# Mean Squared Error random variable

I'm reading Elements of Statistical Learning (2nd edition, 12th printing) and there are two things that are bothering me.

Regarding Equation 2.25, one is the training set Τ. I'm assuming that it is a function of two random variables X and Y, so when calculating the expected value, would the underlying probability density function be the joint distribution of X and Y?

Another thing is whether I should be interpreting y0-hat as a constant or a random variable? I know that it is an estimate of the test input point. If y0-hat is a random variable, what would be the underlying probability distribution?

I understand the derivation of decomposition of mean squared error into variance and bias, but when I look at Var(y0-hat), I can't help thinking that y0-hat is a constant and hence Var(y0-hat) = 0. What's wrong with my thinking?

Similar confusion arises for expected prediction error (equation 2.27), where the expected value is calculated with respect to y0|x0, which seems to me that y0 is a random variable and x0 is an event.

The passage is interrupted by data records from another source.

/-- Results of a load of `bs` in a lane (Table 8.6). -/
def loadRes (x : Ext) (scalar : Bool) (lane : Nat) (bs : List Byte) : List Res :=
  let ty := memTy x scalar
  let n := ty.width / 8
  if scalar then scaRes .v ty.width ty.signed (dstNum x.d) (ofLe bs)
  else (List.range (elemsOf x)).flatMap fun e =>
    vecRes .v ty.width ty.signed (dstNum x.d + e * regsOf ty) lane (ofLe ((bs.drop (e * n)).take n))

/-- All-ones, the value of a poisoned element (R186). -/
def onesBytes (n : Nat) : List Byte := List.replicate n (-1)

/-- Results in the lanes that a prefix with Z zeroes (R34), at issue. -/
def Out.adding (w : List Res) : Out → Out
  | .ok s w' => .ok s (w' ++ w)
  | o => o

/-- Zeroes of a load's destination group. -/
def zeroLoad (c : Iss) (x : Ext) (act : Lanes) : List Res :=
  (laneList (zeroLanes x.pfx c act)).flatMap fun l => loadRes x false l (onesBytes (accessSize x false) |>.map fun _ => 0)

/-- POISON at the boundary, where the group has it enabled. -/
def State.poisonVa (s : State) (t g : Nat) (va : Option DWord) : Option DWord := if (s.grp t g).poisonOn then va else none

/-! ### Global loads and stores -/

/-- Every place of a load is brought up to date. -/
def State.touchAll (s : State) (t n : Nat) (ls : List (LaneVal × Loc)) : State := ls.foldl (fun s p => s.touchLoc t p.2 n) s

/-- Load of located lanes: every lane reads one and the same memory (R184, same byte, one load), and the records of the poisoned ones
follow in ascending order; the first poisoned address is kept. -/
def State.loadLanes (s : State) (t g : Nat) (x : Ext) (scalar : Bool) (n : Nat) (ls : List (LaneVal × Loc)) :
    State × List Res × Option DWord :=
  let s := s.touchAll t n ls
  let bad := ls.filter fun p => s.locPoisoned t p.2
  (bad.foldl (fun s p => s.recordPoison t g p.1.addr.toNat p.2.pa 0) s,
    ls.flatMap fun p => loadRes x scalar p.1.lane (if s.locPoisoned t p.2 then onesBytes n else s.peekLoc t p.2 n),
    bad.head?.map (·.1.addr))

/-- LD as the load-store unit performs it (R184, R185, R186). -/
def performLd (x : Ext) (t g : Nat) (op : MemOp) (s : State) : MemRes :=
  match s.locateAll t g .read op.vals with
  | (s, .error e) => located s .read e
  | (s, .ok ls) =>
    let (s, w, p) := s.loadLanes t g x op.scalar (accessSize x op.scalar) ls
    .ok s w (s.poisonVa t g p)

/-- The bytes that a lane stores. -/
def LaneVal.bytes (v : LaneVal) (n : Nat) : List Byte := leBytes n v.x.toNat

/-- ST as the load-store unit performs it: ascending lanes, so the highest lane's byte stands (R184, R185, R186). -/
def performSt (x : Ext) (t g : Nat) (op : MemOp) (s : State) : MemRes :=
  let n := accessSize x op.scalar
  match s.locateAll t g .write op.vals with
  | (s, .error e) => located s .write e
  | (s, .ok ls) =>
    let s := ls.foldl (fun s p => s.writeLoc t p.2 (p.1.bytes n)) s
    .ok (s.clearStored t n ls) [] none

/-- The lanes' addresses and data of a load or store. -/
def Iss.laneVals (c : Iss) (x : Ext) (scalar : Bool) (addr : Nat → DWord) (store : Bool) : List LaneVal :=
  (c.parts x scalar).map fun l => { lane := l, addr := addr l, x := if store then c.storeData x scalar l else 0 }

/-- LD (R185). -/
def execLd (x : Ext) (s : State) : Host.Outcome State Fault Refusal :=
  issue (.ld x) s fun c =>
    let sc := loadScalar x
    let vals := c.laneVals x sc (c.globalAddr x) false
    if !(c.globalOk x && c.dataOk x sc) then .trap .operand 0
    else match misaligned (accessSize x sc) vals with
      | some a => .trap .misalign a
      | none =>
        (issueMem c s (c.memOp (.ld x) sc (c.activeX x) vals) (performLd x c.t c.g)).adding
          (if sc then [] else zeroLoad c x (c.activeX x))

/-- ST (R185). -/
def execSt (x : Ext) (s : State) : Host.Outcome State Fault Refusal :=
  issue (.st x) s fun c =>
    let sc := storeScalar x
    let vals := c.laneVals x sc (c.globalAddr x) true
    if !(c.globalOk x && c.dataOk x sc) then .trap .operand 0
    else match misaligned (accessSize x sc) vals with
      | some a => .trap .misalign a
      | none => issueMem c s (c.memOp (.st x) sc (c.activeX x) vals) (performSt x c.t c.g)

Sorry, I don't know how to format. Apologize if this was already posted. Any help would be greatly appreciated!

• FYI, they use mathjax for math formatting. It’s pretty straight forward. You can find guides online quite easily if you’re interested. I’ll address your actual question below. Commented Jun 19 at 7:58
• Oh also, add this to your post as not everyone is familiar with that text and seeing the problems helps. sas.upenn.edu/~fdiebold/NoHesitations/BookAdvanced.pdf Commented Jun 19 at 8:37

Yes, $$X$$ and $$Y$$ are random variables. Let me fill in some of the technical details.

For convenience, let $$Z_i = (X_i,Y_i)$$ be i.i.d. and define $$\mathbf{Z} = \{Z_1,\ldots,Z_N\}$$.

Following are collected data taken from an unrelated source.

-- ==== Sys2Proof/Machine/Graphics.lean ====
section
/-! DEFINITION. Rasteriser, render targets, Lanterns, solo threads and video encoders (13_graphics.md R307 to R333). -/

namespace Sys2Proof.Machine

/-! ### Exact quotients -/

/-- round_f32 under RNE of an exact quotient `num * 2^e / den`, with +0 for zero. -/
def roundQuot (num : Int) (e : Int) (den : Int) : Nat :=
  if num == 0 || den == 0 then 0
  else
    let k := 64 + den.natAbs.log2
    let n := num.natAbs * 2 ^ k
    (roundMag fp32 .rne false (decide (num < 0) != decide (den < 0)) (n / den.natAbs) (e - k) (n % den.natAbs != 0)).bits

/-! ### RAST (R308 to R313) -/

/-- A point in 16.8 units. -/
structure Pt where
  x : Int
  y : Int
  deriving DecidableEq, Repr

/-- E(P, Q, R) of R309. -/
def edgeFn (p q r : Pt) : Int := (q.x - p.x) * (r.y - p.y) - (q.y - p.y) * (r.x - p.x)

/-- A set-up triangle: snapped vertices, depths as patterns, and twice the signed area. -/
structure Tri where
  v : List Pt
  z : List Nat
  area : Int
  deriving DecidableEq, Repr

def Tri.pt (t : Tri) (k : Nat) : Pt := (t.v[k % 3]?).getD ⟨0, 0⟩

/-- X_v := round(x_v * 256) (R309); none where it is not finite or out of range. -/
def snap (p : Nat) : Option Int :=
  if fp32.isNaN p || fp32.isInf p then none
  else
    let v := fp32.val p
    let (n, _) := roundInt .rne ⟨v.num, v.exp + 8⟩
    let r : Int := if fp32.sign p then -(n : Int) else n
    if -(2 ^ 23 : Int) ≤ r && r < 2 ^ 23 then some r else none

/-- The triangle of a vertex block (R308, R309); none where it is empty. -/
def triOf (rs : List DWord) : Option Tri :=
  let w (k : Nat) : Nat := ((rs[k]?).getD 0).toNat
  let vert (k : Nat) : Option Pt := match snap (w (2 * k) % 2 ^ 32), snap (w (2 * k) / 2 ^ 32) with
    | some x, some y => some ⟨x, y⟩
    | _, _ => none
  let z (k : Nat) : Nat := w (2 * k + 1) % 2 ^ 32
  if [z 0, z 1, z 2].any fun p => fp32.isNaN p || fp32.isInf p then none
  else match vert 0, vert 1, vert 2 with
    | some a, some b, some c =>
      let ar := edgeFn a b c
      if ar == 0 then none else some ⟨[a, b, c], [z 0, z 1, z 2], ar⟩
    | _, _, _ => none

/-- Edge values w0, w1, w2 of a sample (R310). -/
def Tri.weights (t : Tri) (p : Pt) : Int × Int × Int :=
  (edgeFn (t.pt 1) (t.pt 2) p, edgeFn (t.pt 2) (t.pt 0) p, edgeFn (t.pt 0) (t.pt 1) p)

/-- The edge opposite vertex k is top or left. -/
def Tri.topLeft (t : Tri) (k : Nat) : Bool :=
  let sg : Int := if t.area < 0 then -1 else 1
  let dx := sg * ((t.pt (k + 2)).x - (t.pt (k + 1)).x)
  let dy := sg * ((t.pt (k + 2)).y - (t.pt (k + 1)).y)
  (dy == 0 && dx > 0) || dy < 0

/-- The sample is covered. -/
def Tri.covers (t : Tri) (p : Pt) : Bool :=
  let sg : Int := if t.area < 0 then -1 else 1
  let (a, b, c) := t.weights p
  let ok (k : Nat) (w : Int) : Bool := sg * w > 0 || (w == 0 && t.topLeft k)
  ok 0 a && ok 1 b && ok 2 c

/-- Offsets of a sample in its pixel (R310). -/
def sampleOfs (four : Bool) (s : Nat) : Int × Int :=
  if !four then (0, 0)
  else match s with
    | 0 => (-32, -96)
    | 1 => (96, -32)
    | 2 => (32, 96)
    | _ => (-96, 32)

/-- The clipped pixel range of the walk: columns x0 to x1 and rows y0 to y1 (R311). -/
structure Walk2 where
  x0 : Int
  x1 : Int
  y0 : Int
  y1 : Int
  four : Bool
  deriving DecidableEq, Repr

The estimator $$\hat{y}$$ is a function of all the observations in the training data (which is random) and $$x$$ (which is deterministic). In other words, $$\hat{y}= g(\mathbf{Z},x)$$

For example, the linear prediction fits this form $$\hat{y} \equiv \hat{y}(x) = x \hat{\theta}_{OLS}$$

where $$\hat{\theta}_{OLS}$$ is the ordinary least squares estimate using all the observations in the training sample. In this case, $$x$$ is just a user-input whereas $$\hat{\theta}$$ needs to be estimated (with uncertainty). The true prediction is $$f(x) = x \theta$$.

1. The expectation is taken over $$\boldsymbol{Z}$$, which includes all the $$(X,Y)$$ values in the training sample.
2. The estimator $$\hat{y}$$ depends on the realizations of all the $$Z_i$$. You would get a different result if you randomly selected another training sample. Therefore, $$Var(\hat{y}) > 0$$.
3. Yes, the MSE is a function of a deterministic input, $$x$$. However, remember that $$\hat{y}$$ is a function of both $$\mathbf{Z}$$ and $$x$$. The expectation integrates over $$\mathbf{Z}$$. There is no need to compute a conditional expectation.
2. $$\hat{y_0}$$ is the expected value given $$x_0$$ and it is random. As for its distribution. It’s likely normally distributed if there’s a large training set. However, it isn’t always. You’d need to run diagnostic checks to see.
3. $$\hat{y_0}$$ is a random variable in this instance because supervised learning entails drawing repeated samples to create many training sets. Because expected values are a probability weighted average value based on the probability distribution of a given training set. As those sets are randomly selected, their distribution is also going to be random across iterations. The repeated measures using random samples every time injects variability. If you were to simply run the analysis once, then yes the expected value would be constant. But you aren’t so the variance is calculated using the data from the repeated sampling and testing.
4. $$E_{y_0|x_0}$$ refers to the expected value of $$y_0$$ given $$x_0$$. Let’s say $$x_0$$ is a lower dosage of a medication. $$y_0$$ would represent the array of values reported by test subjects who received that lowest dose. They vary because people respond to medication differently. Just because the x-value is constant doesn’t mean that the outcome variable won’t be random. And technically x is random too, you’re just artificially restricting the range of values to evaluate the effects of the x variable at that level. So no, $$x_0$$ is not an event, it’s just a nonrandom subset of the x-variable data.